Panufnik, Andrzej

eminent Polish-born English conductor and composer; b. Warsaw, Sept. 24, 1914; d. London, Oct. 27, 1991. Panufnik's father was a Polish manufacturer of string instruments, his mother an Englishwoman who studied violin in Warsaw. He began training with his mother.

After studying composition at the Warsaw Conservatory, earning his diploma in 1936, Panufnik took conducting lessons with FELIX WEINGARTNER at the Vienna Academy of Music in 1937-38. He subsequently completed his training with Philippe Gaubert in Paris and also studied in London in 1938-39. He returned to Warsaw in 1939, remaining there during the Nazi occupation, playing piano in the underground.

After the liberation of Poland in 1945, he conducted the Krakow and Warsaw Philharmonics.
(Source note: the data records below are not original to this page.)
-- ==== Sys2Proof/Machine/Display.lean ====
section
/-! DEFINITION. The display instructions (45_display.md): clear, and the XOR sprite blit with wrap-around and collision
detection. -/

namespace Sys2Proof.Machine

/-- `FB[k]` (10_state.md R31). -/
def State.pixel (s : State) (k : Nat) : Bool := s.fb.getLsbD k

/-- What the blit carries: the framebuffer, and whether a set pixel has been turned off. -/
structure Canvas where
  fb : BitVec 2048
  hit : Bool
  deriving DecidableEq, Repr

/-- The framebuffer index of a sprite pixel, wrapping on both axes (R172). -/
def pixelIndex (cx cy row col : Nat) : Nat := (cy + row) % 32 * 64 + (cx + col) % 64

/-- `if FB[k] = 1 then V[F] <- 1; FB[k] <- FB[k] ^ 1` (R171). -/
def Canvas.flip (c : Canvas) (k : Nat) : Canvas :=
  { fb := c.fb ^^^ BitVec.twoPow 2048 k, hit := c.hit || c.fb.getLsbD k }

/-- One sprite row: eight columns, the most significant bit first (R171). -/
def Canvas.drawRow (cx cy row : Nat) (b : Byte) (c : Canvas) : Canvas :=
  (List.range 8).foldl (fun c col => if b.getLsbD (7 - col) then c.flip (pixelIndex cx cy row col) else c) c

/-- The sprite's rows, from row `row` on. -/
def Canvas.drawRows (cx cy : Nat) : Nat → List Byte → Canvas → Canvas
  | _, [], c => c
  | row, b :: bs, c => Canvas.drawRows cx cy (row + 1) bs (c.drawRow cx cy row b)

/-- 00E0 (R170): `REDRAW` and VF are left alone. -/
def execCls (s : State) : Host.Outcome State Fault Refusal := .next { s with fb := 0 }.advance

/-- Dxyn (R171): the coordinates and `I` are read before VF is written (D10). -/
def execDrw (x y : Reg) (n : Fin 16) (s : State) : Host.Outcome State Fault Refusal :=
  complete s <|
    match s.readBytes (s.dataAddr 0) n.val with
    | .error r => .error r
    | .ok rows =>
      let c := Canvas.drawRows (s.reg x).toNat (s.reg y).toNat 0 rows { fb := s.fb, hit := false }
      .ok { s.setReg VF (flagByte c.hit) with fb := c.fb, redraw := true }.advance

end Sys2Proof.Machine
end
However, in 1954 Panufnik left his homeland in protest of the Communist regime, setding in England, where he became a naturalized British citizen in 1961. After serving as music director of the City of Birmingham Symphony Orchestra from 1957 to 1959, he devoted himself to composition. His wife, Scarlett Panufnik, published Out of the City of Fear (London, 1956), recounting his flight from Poland. His autobiography was published as Composing Myself (London, 1986).

In 1988 Panufnik appeared as a guest conductor of his own works with the N.Y. Chamber Symphony and in 1990 with the Chicago Symphony Orchestra. He was knighted in 1991.

In his early years Panufnik belonged to the vanguard group of Polish composers. He used advanced techniques, including QUARTER TONES, and made certain innovations in notation. In several of his orchestral works, he left blank spaces in the place of rests to indicate inactive instrumental parts. In his later music he adopted a more circumspect idiom — expressive, direct, and communicative. His compositions to 1944 were destroyed during the Warsaw uprising.

Panufnik composed ten symphonies and other orchestral works, four string quartets, other chamber and piano works, and choral works.